Nike shares plunged Friday after the athletic apparel maker cut its revenue outlook for the fiscal yr, with sneaker retailer Foot Locker also feeling the blow.
Nike fell greater than 11%. Foot Locker, which relies heavily on Nike products in its stores, was down greater than 4%.
Shares of Nike are on the right track for his or her worst day since Sept. 30, 2022, when it fell 12.8%.
Nike said in its earnings report Thursday that the corporate now expects its revenue to grow 1% for the fiscal yr, down from the prior outlook of mid-single-digit growth. The corporate also said it was going to chop costs of upward of $2 billion over the subsequent three years.
The brand new outlook reflects increased headwinds “particularly in Greater China and EMEA,” finance chief Matthew Friend said within the earnings call Thursday. He also noted digital traffic softness and a stronger U.S. dollar that has “negatively impacted second-half reported revenue versus 90 days ago.”

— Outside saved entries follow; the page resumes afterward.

theorem ok_feedPort (s : State) (die : Nat) (h : Ok P s) : Ok P (feedPort s die) := by
  unfold feedPort
  repeat first | with_reducible assumption | intro _ | with_reducible apply ok_reissue | with_reducible apply ok_modDie |
    with_reducible apply ok_foldl | dsimp only | split

theorem ok_dropEnded (s : State) (h : Ok P s) : Ok P (dropEnded s) := by
  unfold dropEnded
  repeat first | with_reducible assumption | with_reducible apply ok_completeParked | dsimp only | simp only [ok_mk] |
    with_reducible apply ok_wf | split

theorem ok_execWalkStart (d : Nat) (s : State) (h : Ok P s) : OkOut P (execWalkStart d s) := by
  unfold execWalkStart
  repeat first | with_reducible assumption | with_reducible apply ok_modDie | with_reducible apply ok_next | split

theorem ok_faultRecord (s : State) (die level : Nat) (m : Miss) (h : Ok P s) : Ok P (faultRecord s die level m) := by
  unfold faultRecord
  repeat first | with_reducible assumption | with_reducible apply ok_modDie | with_reducible apply ok_postMsg | split

theorem ok_parkEntry (s : State) (die : Nat) (m : Miss) (h : Ok P s) : Ok P (parkEntry s die m) := by
  unfold parkEntry
  repeat first | with_reducible assumption | intro _ | with_reducible apply ok_modDie | with_reducible apply ok_noteParked |
    with_reducible apply ok_foldl

theorem ok_endWalk (s : State) (die : Nat) (m : Miss) (h : Ok P s) : Ok P (endWalk s die m) := by
  unfold endWalk
  repeat first | with_reducible assumption | intro _ | with_reducible apply ok_modDie | with_reducible apply ok_fillWalk |
    with_reducible apply ok_fillFor | with_reducible apply ok_fillL2 | with_reducible apply ok_reqContinues |
    with_reducible apply ok_hubMalformed | with_reducible apply ok_reqFails | with_reducible apply ok_dropEnded |
    with_reducible apply ok_parkEntry | with_reducible apply ok_faultRecord | with_reducible apply ok_foldl | dsimp only | split

theorem ok_execWalkEnd (d k : Nat) (s : State) (h : Ok P s) : OkOut P (execWalkEnd d k s) := by
  unfold execWalkEnd
  repeat first | with_reducible assumption | with_reducible apply ok_feedPort | with_reducible apply ok_endWalk |
    with_reducible apply ok_next | split

theorem ok_replayDie (s : State) (die : Nat) (h : Ok P s) : Ok P (replayDie s die) := by
  unfold replayDie
  repeat first | with_reducible assumption | intro _ | with_reducible apply ok_modDie | with_reducible apply ok_reissue |
    with_reducible apply ok_foldl
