@[simp] theorem find_modGroup_self (g : Nat) (f : Group → Group) : kvFind (modGroup s g f).groups g = (kvFind s.groups g).map f := by
  unfold modGroup; split <;> simp [*]
@[simp] theorem find_modGroup_other {g j : Nat} (f : Group → Group) (h : j ≠ g) : kvFind (modGroup s g f).groups j = kvFind s.groups j := by
  unfold modGroup; split <;> simp [h]
@[simp] theorem find_modTeam_self (t : Nat) (f : Team → Team) : kvFind (modTeam s t f).teams t = (kvFind s.teams t).map f := by
  unfold modTeam; split <;> simp [*]
@[simp] theorem find_modTeam_other {t j : Nat} (f : Team → Team) (h : j ≠ t) : kvFind (modTeam s t f).teams j = kvFind s.teams j := by
  unfold modTeam; split <;> simp [h]
@[simp] theorem find_modCluster_self (c : Nat) (f : Cluster → Cluster) : kvFind (modCluster s c f).clusters c = (kvFind s.clusters c).map f := by
  unfold modCluster; split <;> simp [*]
@[simp] theorem find_modCluster_other {c j : Nat} (f : Cluster → Cluster) (h : j ≠ c) : kvFind (modCluster s c f).clusters j = kvFind s.clusters j := by
  unfold modCluster; split <;> simp [h]
@[simp] theorem find_modTask_self (t : Nat) (f : Task → Task) : kvFind (modTask s t f).tasks t = (kvFind s.tasks t).map f := by
  unfold modTask; split <;> simp [*]
@[simp] theorem find_modTask_other {t j : Nat} (f : Task → Task) (h : j ≠ t) : kvFind (modTask s t f).tasks j = kvFind s.tasks j := by
  unfold modTask; split <;> simp [h]
@[simp] theorem find_modCmd_self (c : Nat) (f : Command → Command) : kvFind (modCmd s c f).cmds c = (kvFind s.cmds c).map f := by
  unfold modCmd; split <;> simp [*]
@[simp] theorem find_modCmd_other {c j : Nat} (f : Command → Command) (h : j ≠ c) : kvFind (modCmd s c f).cmds j = kvFind s.cmds j := by
  unfold modCmd; split <;> simp [h]
@[simp] theorem find_modQueue_self (q : Nat) (f : Queue → Queue) : kvFind (modQueue s q f).queues q = (kvFind s.queues q).map f := by
  unfold modQueue; split <;> simp [*]
@[simp] theorem find_modQueue_other {q j : Nat} (f : Queue → Queue) (h : j ≠ q) : kvFind (modQueue s q f).queues j = kvFind s.queues j := by
  unfold modQueue; split <;> simp [h]
@[simp] theorem find_modBulk_self (b : Nat) (f : Bulk → Bulk) : kvFind (modBulk s b f).bulks b = (kvFind s.bulks b).map f := by
  unfold modBulk; split <;> simp [*]
@[simp] theorem find_modBulk_other {b j : Nat} (f : Bulk → Bulk) (h : j ≠ b) : kvFind (modBulk s b f).bulks j = kvFind s.bulks j := by
  unfold modBulk; split <;> simp [h]

end Sys2Proof.Laws
end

“Nike needs improved marketing outside of basketball, streetwear and lifestyle trends,” TD Cowen analysts said in a Friday note, downgrading the stock to market perform from outperform. “Innovation at the upper end of its assortment isn’t resonating at scale while the Nike faces disruption from smaller competitors in footwear and apparel.”
Goldman Sachs analysts stuck with their buy rating on Nike’s stock.
But in addition they acknowledged that the corporate’s report “provided ample fodder for bears, with slowing growth momentum because of this of a tougher macro pointing to a more promotional competitive marketplace, and the corporate now speaking more comprehensively to key franchise life cycle management which can weigh on sales momentum going forward.”
— CNBC’s Gabrielle Fonrouge and Michael Bloom contributed to this report.